# Assignment
Please reproduce exactly the lines from the start of the records through the one containing "reads back. -/", and nothing more.

# Source records

-- ==== Sys2Proof/Laws/PerInstr.lean ====
section
/-! SUPPORT. Statements made for every instruction, one lemma for each constructor. RoundTrip: a well-formed instruction that has a
code is what the decoder reads from that code (R69 to R88). -/
namespace Sys2Proof.Laws.RoundTrip

-- one proof at a time: each reads the same large matches
set_option Elab.async false
set_option linter.unusedSimpArgs false
set_option linter.unusedVariables false

/-- What the encoder writes for a well-formed instruction, the decoder reads back. -/
def Statement (i : Instr) : Prop := i.wf = true → ∀ c, encode i = some c → decodeWord c.cls c.word c.x = some i

theorem vadd : ∀ w x, Statement (.vadd w x) := by
  intro w x hw c h
  cases (h : some _ = some c)
  have e : decodeWord .alu (WA.word 0 w) (x.map XMod.word) = optX (x.map XMod.word) (.vadd (WA.of (WA.word 0 w))) := by
    unfold decodeWord decodeAlu
    rw [WA.op_word]
    rfl
  rw [e, WA.of_word]
  cases x <;> simp [optX]

theorem vsub : ∀ w x, Statement (.vsub w x) := by
  intro w x hw c h
  cases (h : some _ = some c)
  have e : decodeWord .alu (WA.word 1 w) (x.map XMod.word) = optX (x.map XMod.word) (.vsub (WA.of (WA.word 1 w))) := by
    unfold decodeWord decodeAlu
    rw [WA.op_word]
    rfl
  rw [e, WA.of_word]
  cases x <;> simp [optX]

theorem vmul : ∀ w x, Statement (.vmul w x) := by
  intro w x hw c h
  cases (h : some _ = some c)
  have e : decodeWord .alu (WA.word 2 w) (x.map XMod.word) = optX (x.map XMod.word) (.vmul (WA.of (WA.word 2 w))) := by
    unfold decodeWord decodeAlu
    rw [WA.op_word]
    rfl
  rw [e, WA.of_word]
  cases x <;> simp [optX]

theorem vmulh : ∀ w x, Statement (.vmulh w x) := by
  intro w x hw c h
  cases (h : some _ = some c)
  have e : decodeWord .alu (WA.word 3 w) (x.map XMod.word) = optX (x.map XMod.word) (.vmulh (WA.of (WA.word 3 w))) := by
    unfold decodeWord decodeAlu
    rw [WA.op_word]
    rfl
  rw [e, WA.of_word]
  cases x <;> simp [optX]

theorem vmad : ∀ w x, Statement (.vmad w x) := by
  intro w x hw c h
  cases (h : some _ = some c)
  have e : decodeWord .alu (WA.word 4 w) (some x.word) = mustX XMod.of (some x.word) (.vmad (WA.of (WA.word 4 w))) := by
    unfold decodeWord decodeAlu
    rw [WA.op_word]
    rfl
  rw [e, WA.of_word]
  simp [optL, mustX, noX]

theorem vand : ∀ w x, Statement (.vand w x) := by
  intro w x hw c h
  cases (h : some _ = some c)
  have e : decodeWord .alu (WA.word 5 w) (x.map XMod.word) = optX (x.map XMod.word) (.vand (WA.of (WA.word 5 w))) := by
    unfold decodeWord decodeAlu
    rw [WA.op_word]
    rfl
  rw [e, WA.of_word]
  cases x <;> simp [optX]

theorem vor : ∀ w x, Statement (.vor w x) := by
  intro w x hw c h
  cases (h : some _ = some c)
  have e : decodeWord .alu (WA.word 6 w) (x.map XMod.word) = optX (x.map XMod.word) (.vor (WA.of (WA.word 6 w))) := by
    unfold decodeWord decodeAlu
    rw [WA.op_word]
    rfl
  rw [e, WA.of_word]
  cases x <;> simp [optX]

theorem vxor : ∀ w x, Statement (.vxor w x) := by
  intro w x hw c h
  cases (h : some _ = some c)
  have e : decodeWord .alu (WA.word 7 w) (x.map XMod.word) = optX (x.map XMod.word) (.vxor (WA.of (WA.word 7 w))) := by
    unfold decodeWord decodeAlu
    rw [WA.op_word]
    rfl
  rw [e, WA.of_word]
  cases x <;> simp [optX]

theorem vshl : ∀ w x, Statement (.vshl w x) := by
  intro w x hw c h
  cases (h : some _ = some c)
  have e : decodeWord .alu (WA.word 8 w) (x.map XMod.word) = optX (x.map XMod.word) (.vshl (WA.of (WA.word 8 w))) := by
    unfold decodeWord decodeAlu
    rw [WA.op_word]
    rfl
  rw [e, WA.of_word]
  cases x <;> simp [optX]

theorem vshr : ∀ w x, Statement (.vshr w x) := by
  intro w x hw c h
  cases (h : some _ = some c)
  have e : decodeWord .alu (WA.word 9 w) (x.map XMod.word) = optX (x.map XMod.word) (.vshr (WA.of (WA.word 9 w))) := by
    unfold decodeWord decodeAlu
    rw [WA.op_word]
    rfl
  rw [e, WA.of_word]
  cases x <;> simp [optX]

theorem vsar : ∀ w x, Statement (.vsar w x) := by
  intro w x hw c h
  cases (h : some _ = some c)
  have e : decodeWord .alu (WA.word 10 w) (x.map XMod.word) = optX (x.map XMod.word) (.vsar (WA.of (WA.word 10 w))) := by
    unfold decodeWord decodeAlu
    rw [WA.op_word]
    rfl
  rw [e, WA.of_word]
  cases x <;> simp [optX]

theorem vmin : ∀ w x, Statement (.vmin w x) := by
  intro w x hw c h
  cases (h : some _ = some c)
  have e : decodeWord .alu (WA.word 11 w) (x.map XMod.word) = optX (x.map XMod.word) (.vmin (WA.of (WA.word 11 w))) := by
    unfold decodeWord decodeAlu
    rw [WA.op_word]
    rfl
  rw [e, WA.of_word]
  cases x <;> simp [optX]

theorem vmax : ∀ w x, Statement (.vmax w x) := by
  intro w x hw c h
  cases (h : some _ = some c)
  have e : decodeWord .alu (WA.word 12 w) (x.map XMod.word) = optX (x.map XMod.word) (.vmax (WA.of (WA.word 12 w))) := by
    unfold decodeWord decodeAlu
    rw [WA.op_word]
    rfl
  rw [e, WA.of_word]
  cases x <;> simp [optX]

theorem vabs : ∀ w x, Statement (.vabs w x) := by
  intro w x hw c h
  cases (h : some _ = some c)
  simp only [Instr.wf, bne_iff_ne, beq_iff_eq, Bool.and_eq_true, ne_eq] at hw
  simp only [decodeWord, decodeAlu, WB.op_word, BitVec.toNat_ofNat, Nat.reducePow, Nat.reduceMod]
  cases x <;> split <;> simp_all [optX, optL, mustX, noX]

theorem vpopc : ∀ w x, Statement (.vpopc w x) := by
  intro w x hw c h
  cases (h : some _ = some c)
  simp only [Instr.wf, bne_iff_ne, beq_iff_eq, Bool.and_eq_true, ne_eq] at hw
  cases x <;> simp [decodeWord, decodeAlu, hw, optX, optL, mustX, noX]

theorem vclz : ∀ w x, Statement (.vclz w x) := by
  intro w x hw c h
  cases (h : some _ = some c)
  simp only [Instr.wf, bne_iff_ne, beq_iff_eq, Bool.and_eq_true, ne_eq] at hw
  cases x <;> simp [decodeWord, decodeAlu, hw, optX, optL, mustX, noX]

theorem vbrev : ∀ w x, Statement (.vbrev w x) := by
  intro w x hw c h
  cases (h : some _ = some c)
  simp only [Instr.wf, bne_iff_ne, beq_iff_eq, Bool.and_eq_true, ne_eq] at hw
  cases x <;> simp [decodeWord, decodeAlu, hw, optX, optL, mustX, noX]

theorem vbfe : ∀ w x, Statement (.vbfe w x) := by
  intro w x hw c h
  cases (h : some _ = some c)
  have e : decodeWord .alu (WA.word 14 w) (x.map XMod.word) = optX (x.map XMod.word) (.vbfe (WA.of (WA.word 14 w))) := by
    unfold decodeWord decodeAlu
    rw [WA.op_word]
    rfl
  rw [e, WA.of_word]
  cases x <;> simp [optX]

theorem vbfi : ∀ w x, Statement (.vbfi w x) := by
  intro w x hw c h
  cases (h : some _ = some c)
  have e : decodeWord .alu (WA.word 15 w) (some x.word) = mustX XMod.of (some x.word) (.vbfi (WA.of (WA.word 15 w))) := by
    unfold decodeWord decodeAlu
    rw [WA.op_word]
    rfl
  rw [e, WA.of_word]
  simp [optL, mustX, noX]

theorem vcmp : ∀ w x, Statement (.vcmp w x) := by
  intro w x hw c h
  cases (h : some _ = some c)
  have e : decodeWord .alu (WA.word 16 w) (x.map XMod.word) = optX (x.map XMod.word) (.vcmp (WA.of (WA.word 16 w))) := by
    unfold decodeWord decodeAlu
    rw [WA.op_word]
    rfl
  rw [e, WA.of_word]
  cases x <;> simp [optX]

theorem vsel : ∀ w x, Statement (.vsel w x) := by
  intro w x hw c h
  cases (h : some _ = some c)
  have e : decodeWord .alu (WA.word 17 w) (some x.word) = mustX XMod.of (some x.word) (.vsel (WA.of (WA.word 17 w))) := by
    unfold decodeWord decodeAlu
    rw [WA.op_word]
    rfl
  rw [e, WA.of_word]
  simp [optL, mustX, noX]

theorem vmov : ∀ w x, Statement (.vmov w x) := by
  intro w x hw c h
  cases (h : some _ = some c)
  have e : decodeWord .alu (WB.word 18 w) (x.map XMod.word) = optX (x.map XMod.word) (.vmov (WB.of (WB.word 18 w))) := by
    unfold decodeWord decodeAlu
    rw [WB.op_word]
    rfl
  rw [e, WB.of_word]
  cases x <;> simp [optX]

theorem vldi : ∀ w l, Statement (.vldi w l) := by
  intro w l hw c h
  cases (h : some _ = some c)
  have e : decodeWord .alu (WC.word 19 w) (l) = optL l (.vldi (WC.of (WC.word 19 w))) := by
    unfold decodeWord decodeAlu
    rw [WC.op_word]
    rfl
  rw [e, WC.of_word]
  simp [optL, mustX, noX]

theorem vadd64 : ∀ w x, Statement (.vadd64 w x) := by
  intro w x hw c h
  cases (h : some _ = some c)
  have e : decodeWord .alu (WA.word 20 w) (x.map XMod.word) = optX (x.map XMod.word) (.vadd64 (WA.of (WA.word 20 w))) := by
    unfold decodeWord decodeAlu
    rw [WA.op_word]
    rfl
  rw [e, WA.of_word]
  cases x <;> simp [optX]

theorem vmad64 : ∀ w x, Statement (.vmad64 w x) := by
  intro w x hw c h
  cases (h : some _ = some c)
  have e : decodeWord .alu (WA.word 21 w) (some x.word) = mustX XMod.of (some x.word) (.vmad64 (WA.of (WA.word 21 w))) := by
    unfold decodeWord decodeAlu
    rw [WA.op_word]
    rfl
  rw [e, WA.of_word]
  simp [optL, mustX, noX]

theorem fadd : ∀ w x, Statement (.fadd w x) := by
  intro w x hw c h
  cases (h : some _ = some c)
  have e : decodeWord .alu (WA.word 22 w) (x.map XMod.word) = optX (x.map XMod.word) (.fadd (WA.of (WA.word 22 w))) := by
    unfold decodeWord decodeAlu
    rw [WA.op_word]
    rfl
  rw [e, WA.of_word]
  cases x <;> simp [optX]

theorem fsub : ∀ w x, Statement (.fsub w x) := by
  intro w x hw c h
  cases (h : some _ = some c)
  have e : decodeWord .alu (WA.word 23 w) (x.map XMod.word) = optX (x.map XMod.word) (.fsub (WA.of (WA.word 23 w))) := by
    unfold decodeWord decodeAlu
    rw [WA.op_word]
    rfl
  rw [e, WA.of_word]
  cases x <;> simp [optX]

theorem fmul : ∀ w x, Statement (.fmul w x) := by
  intro w x hw c h
  cases (h : some _ = some c)
  have e : decodeWord .alu (WA.word 24 w) (x.map XMod.word) = optX (x.map XMod.word) (.fmul (WA.of (WA.word 24 w))) := by
    unfold decodeWord decodeAlu
    rw [WA.op_word]
    rfl
  rw [e, WA.of_word]
  cases x <;> simp [optX]

theorem ffma : ∀ w x, Statement (.ffma w x) := by
  intro w x hw c h
  cases (h : some _ = some c)
  have e : decodeWord .alu (WA.word 25 w) (some x.word) = mustX XMod.of (some x.word) (.ffma (WA.of (WA.word 25 w))) := by
    unfold decodeWord decodeAlu
    rw [WA.op_word]
    rfl
  rw [e, WA.of_word]
  simp [optL, mustX, noX]

theorem fmin : ∀ w x, Statement (.fmin w x) := by
  intro w x hw c h
  cases (h : some _ = some c)
  have e : decodeWord .alu (WA.word 26 w) (x.map XMod.word) = optX (x.map XMod.word) (.fmin (WA.of (WA.word 26 w))) := by
    unfold decodeWord decodeAlu
    rw [WA.op_word]
    rfl
  rw [e, WA.of_word]
  cases x <;> simp [optX]

theorem fmax : ∀ w x, Statement (.fmax w x) := by
  intro w x hw c h
  cases (h : some _ = some c)
  have e : decodeWord .alu (WA.word 27 w) (x.map XMod.word) = optX (x.map XMod.word) (.fmax (WA.of (WA.word 27 w))) := by
    unfold decodeWord decodeAlu
    rw [WA.op_word]
    rfl
  rw [e, WA.of_word]
  cases x <;> simp [optX]

theorem fcmp : ∀ w x, Statement (.fcmp w x) := by
  intro w x hw c h
  cases (h : some _ = some c)
  have e : decodeWord .alu (WA.word 28 w) (x.map XMod.word) = optX (x.map XMod.word) (.fcmp (WA.of (WA.word 28 w))) := by
    unfold decodeWord decodeAlu
    rw [WA.op_word]
    rfl
  rw [e, WA.of_word]
  cases x <;> simp [optX]

theorem fdiv : ∀ w x, Statement (.fdiv w x) := by
  intro w x hw c h
  cases (h : some _ = some c)
  have e : decodeWord .alu (WA.word 29 w) (x.map XMod.word) = optX (x.map XMod.word) (.fdiv (WA.of (WA.word 29 w))) := by
    unfold decodeWord decodeAlu
    rw [WA.op_word]
    rfl
  rw [e, WA.of_word]
  cases x <;> simp [optX]

theorem fsqrt : ∀ w x, Statement (.fsqrt w x) := by
  intro w x hw c h
  cases (h : some _ = some c)
  simp only [Instr.wf, bne_iff_ne, beq_iff_eq, Bool.and_eq_true, ne_eq] at hw
  simp only [decodeWord, decodeAlu, WB.op_word, BitVec.toNat_ofNat, Nat.reducePow, Nat.reduceMod]
  cases x <;> split <;> simp_all [optX, optL, mustX, noX]

theorem frcp : ∀ w x, Statement (.frcp w x) := by
  intro w x hw c h
  cases (h : some _ = some c)
  simp only [Instr.wf, bne_iff_ne, beq_iff_eq, Bool.and_eq_true, ne_eq] at hw
  cases x <;> simp [decodeWord, decodeAlu, hw, optX, optL, mustX, noX]
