/-- The lanes of a split that a word does not act on are some, unless it acts on all. -/
theorem rest_ne_zero {x : Group} {sp : Split} {p : Nat} (h : activeMask x sp p ≠ sp.mask) : sp.mask &&& ~~~activeMask x sp p ≠ 0 := by
  refine fun hz => h (BitVec.eq_of_getLsbD_eq fun i hi => ?_)
  have hi0 : (sp.mask &&& ~~~activeMask x sp p).getLsbD i = false := by rw [hz]; simp
  rw [BitVec.getLsbD_and, BitVec.getLsbD_not, getLsbD_activeMask x sp p hi, decide_eq_true hi, Bool.true_and] at hi0
  rw [getLsbD_activeMask x sp p hi]
  cases hm : sp.mask.getLsbD i with
  | false => simp [active, inMask, hm]
  | true => simpa [hm] using hi0

/-! ### The lanes of a word by their targets (R101) -/

theorem eraseDups_map_const {α β : Type} [BEq β] [LawfulBEq β] {l : List α} (h : l ≠ []) (b : β) : (l.map fun _ => b).eraseDups = [b] := by
  obtain ⟨a, l, rfl⟩ := List.exists_cons_of_ne_nil h
  rw [List.map_cons, List.eraseDups_cons, List.filter_eq_nil_iff.2 (by simp)]
  rfl

theorem byTarget_zero (t : BitVec 64) : byTarget ((lanesOf 0).map fun i => (i, t)) = [] := by
  rw [lanesOf_zero]
  rfl

theorem byTarget_one {m : Mask} (hm : m ≠ 0) (t : BitVec 64) : byTarget ((lanesOf m).map fun i => (i, t)) = [(t, m)] := by
  have hl : ((lanesOf m).map fun i => (i, t)).map (·.2) = (lanesOf m).map fun _ => t := List.map_map
  have hf : ((lanesOf m).map fun i => (i, t)).filter (fun e => e.2 == t) = (lanesOf m).map fun i => (i, t) := List.filter_eq_self.2 fun e he => by
    obtain ⟨i, -, rfl⟩ := List.mem_map.1 he
    exact beq_self_eq_true t
  rw [byTarget, hl, eraseDups_map_const (lanesOf_ne_nil hm), List.map_singleton, hf, List.map_map]
  simp [Function.comp_def, maskOf_lanesOf]

/-! ### Slots -/

theorem Group.setSplit_setSplit (x : Group) (k : Nat) (a b : Option Split) : (x.setSplit k a).setSplit k b = x.setSplit k b := by
  unfold Group.setSplit
  split <;> rfl

theorem Group.split_setSplit_other (x : Group) {k : Nat} (hk : k < 2) (a : Option Split) : (x.setSplit k a).split (1 - k) = x.split (1 - k) := by
  interval_cases k <;> rfl

@[simp] theorem State.find_withGrp (s : State) (g : Nat) (x : Group) : Map.find (s.withGrp g x).groups g = some x := Map.find_put_self ..

theorem State.spl_of_split {s : State} {g k : Nat} {x : Group} {sp : Split} (hx : Map.find s.groups g = some x) (hs : x.split k = some sp) : s.spl g k = sp := by
  rw [State.spl, State.grp_of_find hx, hs]
  rfl

/-- The group with one split in slot `k` and another in the other slot. -/
def Group.parted (x : Group) (k : Nat) (stay new : Split) : Group := (x.setSplit k (some stay)).setSplit (1 - k) (some new)

@[simp] theorem Group.parted_pool (x : Group) (k : Nat) (stay new : Split) : (x.parted k stay new).pool = x.pool := by simp [Group.parted]
@[simp] theorem Group.parted_ended (x : Group) (k : Nat) (stay new : Split) : (x.parted k stay new).ended = x.ended := by simp [Group.parted]
@[simp] theorem Group.parted_width (x : Group) (k : Nat) (stay new : Split) : (x.parted k stay new).width = x.width := by simp [Group.parted]
@[simp] theorem Group.split_parted (x : Group) (k : Nat) (stay new : Split) : (x.parted k stay new).split (1 - k) = some new := by simp [Group.parted]

/-- A split as it takes a slot. -/
def Split.placed (sp : Split) (now : Nat) : Split := { sp with took := now, idle := now }

/-- A new split beside the one that stays takes the other slot where that is free (R101). -/
theorem placeSplit_parted (s : State) (g : Nat) {x : Group} {k : Nat} (hk : k < 2) (he : x.ended = false) (ho : x.split (1 - k) = none) (stay new : Split) :
    placeSplit (s.withGrp g (x.setSplit k (some stay))) g k new = s.withGrp g (x.parted k stay (new.placed s.time)) := by
  have hne : ¬(x.setSplit k (some stay)).ended = true := by rw [Group.setSplit_ended, he]; exact Bool.false_ne_true
  simp only [placeSplit, State.grp_withGrp, State.updGrp_withGrp, State.withGrp_time]
  rw [if_neg hne]
  interval_cases k
  · have h1 : x.s1 = none := ho
    rw [if_neg (by exact Bool.false_ne_true), if_pos (by exact congrArg Option.isNone h1)]
    rfl
  · have h0 : x.s0 = none := ho
    rw [if_pos (by exact congrArg Option.isNone h0)]
    rfl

# Exercise result
-- ==== Sys2Proof/Laws/PerInstr.lean ====
section
/-! SUPPORT. Statements made for every instruction, one lemma for each constructor. RoundTrip: a well-formed instruction that has a
code is what the decoder reads from that code (R69 to R88). -/
namespace Sys2Proof.Laws.RoundTrip

-- one proof at a time: each reads the same large matches
set_option Elab.async false
set_option linter.unusedSimpArgs false
set_option linter.unusedVariables false

/-- What the encoder writes for a well-formed instruction, the decoder reads back. -/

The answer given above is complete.